Беспокоило меня, помнится, еще и то, что, заранее не приурочив чтение к определенному сроку, я многое могу упустить. И, воротясь в таком расположении духа в Ульсгор, увидев там горы книг, я тотчас на них накинулся, почти с нечистой совестью. Я как бы предчувствовал то, что в последующие годы думал так часто: ты не вправе открывать ни одной книги, если не готов прочитать их все. Каждой строкой ты вламываешься в мир. До книг он обладал цельностью и, быть может, после них вновь ее обретет. Но как же мне, не умея читать, с ними со всеми сладить? Они стояли, даже в этом скромном собрании, так безнадежно сомкнув ряды, так жались друг к дружке. Упрямо, отчаянно я кидался от книги к книге, проламывался по страницам, будто взвалив на себя непосильную ношу. В то время я читал Шиллера, и Баггесена[78], и Эленшлегера[79], и Шак-Стаффельда[80], и все, что нашлось Вальтер Скотта и Кальдерона. Многое должно бы куда раньше попасть ко мне в руки, до другого я совсем не дорос; для тогдашнего моего состояния не было почти ничего подходящего. И тем не менее я читал.
Годы спустя я, бывало, просыпался ночами, и звезды были так близко, так подлинны, плыли мимо с такой значительностью, и странно казалось, как же можно решиться о них забывать. То же бывало со мною, когда, оторвав взгляд от книги, я смотрел наружу, туда, где стояло лето, куда меня звала Абелона. Так неожиданно это случилось, что она звала меня, а я даже не окликался. И в самую нашу блаженную пору. Но, уже побежденный, я судорожно цеплялся за чтение и упорно, твердо уклонялся от наших ежедневных праздников. Не умея воспользоваться многими, не всегда явными, знаками естественного счастья, я усматривал в нависающей размолвке посулы примиренья, тем более сладкого, чем дольше его отодвигать.
Впрочем, мой книжный сон оборвался однажды столь же внезапно, как начался; и тут-то стали мы не на шутку друг друга сердить. Абелона не жалела на меня колкостей и насмешек и, когда я ее заставал в беседке, уверяла, что она занята чтением. В одно воскресное утро с нею рядом лежала, правда, нераскрытая книга, но она, кажется, куда более была увлечена смородиной, которую с помощью вилки осторожно счищала с гроздей.
Это было, наверное, одной из тех раней, какие выпадают в июле, в один из свежих, выспавшихся часов, когда повсюду совершаются счастливые безрассудства. Из миллиона крошечных, неодолимых движений складывается убедительнейшая мозаика судьбы; вещи трепещут, сливаются, разъединяются, высветляют своей прохладой тень и солнечным лучам придают легкое призрачное свечение. В саду нарушается шкала ценностей; все становится главным; и надо быть сразу во всем, чтобы ничего не упустить.

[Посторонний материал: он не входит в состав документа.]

-- ==== Sys2Proof/Tests/Slice0.lean ====
section
/-! SUPPORT. Tests: the WellFormed smoke, witnesses for the hypotheses of the statements, and single steps whose results
stand in the spec. -/
set_option Elab.async false
namespace Sys2Proof.Tests
open Sys2Proof Sys2Proof.Machine

/-! ## States -/

/-- A core that runs. -/
def upCore : Core := { Core.reset with run := true }

/-- Out of reset, every domain on, four trained channels of DRAM, C1 running. -/
def base : State :=
  dramTrained (setF { State.reset with
    pwr := { Power.reset with inReset := false, doms := 0xFFFFFFFFFF, locked := 15 }
    cores := State.reset.cores.set 1 upCore } P.MEM_CFG F.MEM_CFG_channels 2)

/-- Arbiters without a request, an owner or an emergency are idle. -/
theorem idle_of {s : State} (h1 : memServes s = true) (h2 : ∀ c : Fin 4, chanReady s c = true) (h3 : s.mc.reqs = [])
    (h4 : ∀ c : Fin 4, s.mc.chans[c].owner = none ∧ s.mc.chans[c].emergency = false ∧ s.mc.chans[c].link = false ∧
      s.mc.chans[c].flights = []) : ArbiterIdle s :=
  ⟨h1, fun _ => h2 _, fun _ => by unfold requester; rw [h3]; exact ⟨rfl, rfl, rfl⟩, h4⟩

/-- base with a register's word. -/
def reg (key : Nat) (v : Word) (s : State := base) : State := setReg s key v

/-- base with C1 changed. -/
def c1 (f : Core → Core) : State := base.setCore 1 (f upCore)

/-- base with g2 and g3 of C1. -/
def withG (a b : Word) : State := c1 (fun c => { c with g := (c.g.set 2 a).set 3 b })

/-- base with two domains' bits cleared. -/
def offDom (d : Nat) : State := { base with pwr := { base.pwr with doms := base.pwr.doms &&& ~~~domBit d } }

/-- base with tilt standing. -/
def tilted : State := { base with tilt := ⟨some 0x0201⟩ }

/-- An instruction of C1, unconditional, without prefixes; and with prefixes. -/
def hdr : Hdr := ⟨1, 0, []⟩
def hdrP (ps : List Prefix) : Hdr := ⟨1, 0, ps⟩

/-- The next state, and the parts of it that the tests look at. -/
def nextOf : Out → Option State
  | .next t => some t
  | _ => none
def gOf (r : Reg) (o : Out) : Option Word := (nextOf o).map (fun t => t.cores[(1 : CoreId)].g[r])
def srOf (o : Out) : Option (BitVec 7) := (nextOf o).map (fun t => t.cores[(1 : CoreId)].sr)
def pcOf (o : Out) : Option Word := (nextOf o).map (fun t => t.cores[(1 : CoreId)].pc)
def acOf (o : Out) : Option Acc72 := (nextOf o).map (fun t => t.cores[(1 : CoreId)].ac[(0 : Fin 4)])
def regIn (key : Nat) (o : Out) : Option Word := (nextOf o).map (fun t => getReg t key)
def faultOf : Out → Option Fault
  | .fault f => some f
  | _ => none

/-! ## Well-formed commands -/

theorem test_wf_reserved_prefix : wellFormed (.nop (hdrP [.reserved 0xF5])) = false ∧
    wellFormed (.nop (hdrP [.reserved 0xF6])) = true := by decide
theorem test_wf_mulhs_register_only : wellFormed (.mulhs hdr (.imm8 0 1)) = false ∧
    wellFormed (.mulhs hdr (.reg 0 1 2)) = true := by decide
theorem test_wf_in_needs_override : wellFormed (.ioIn hdr (.addr ⟨0, 1, .base⟩)) = false ∧
    wellFormed (.ioIn (hdrP [.io]) (.addr ⟨0, 1, .base⟩)) = true := by decide
theorem test_wf_request_id : wellFormed (.memoryRequest 17 0 none false 0) = false ∧
    wellFormed (.memoryRequest 31 0 none false 0) = true := by decide
theorem test_wf_request_address : wellFormed (.memoryRequest 0 0x10000000000 none false 0) = false := by decide
theorem test_wf_request_burst : wellFormed (.memoryRequest 0 0x3F (some [0, 0]) false 0) = false ∧
    wellFormed (.memoryRequest 0 0x3F (some []) false 0) = false := by decide
theorem test_wf_tilt_codes : wellFormed (.tilt []) = false := by decide
theorem test_wf_period_inputs : wellFormed (.kettlePeriod (List.replicate 9 0) []) = false ∧
    wellFormed (.kettlePeriod [] (List.replicate 5 0)) = false := by decide
theorem test_wf_start_up_samples : wellFormed (.startUpTest [true]) = false := by decide
theorem test_wf_trims : wellFormed (.powerUpCalibrationDone []) = false := by decide
theorem test_wf_boot_set : wellFormed (.resetRelease ⟨⟨Vector.replicate 4 none, [(1, 0), (1, 2)]⟩, 0, true, [], true⟩) = false ∧
    wellFormed (.resetRelease ⟨⟨Vector.replicate 4 none, [(1, 0xFF)]⟩, 0, true, [], true⟩) = false ∧
    wellFormed (.resetRelease ⟨⟨Vector.replicate 4 (some 4), []⟩, 0, true, [], true⟩) = false := by decide
theorem test_wf_datagram : wellFormed (.floorAck ⟨1, 0, 1, 0, 0, 0, [], []⟩) = false ∧
    wellFormed (.hostKey []) = false ∧ wellFormed (.floorSigned []) = false := by decide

Но в нехитром занятии Абелоны тоже было сразу все. Оно так счастливо было найдено. Именно это, именно так и надо было ей сейчас делать. Руки, светящиеся в тени, двигались легко и дружно, круглые ягоды резво скакали в миску, выложенную росистым виноградным листом, где их поджидали товарки, красные, белые, подожженные солнцем, с крепкими зернышками в терпкой глени. Я хотел одного — смотреть и смотреть, но чтобы не показаться назойливым, уселся по другую сторону стола, с непринужденным видом взял книжку, раскрыл наудачу и принялся читать.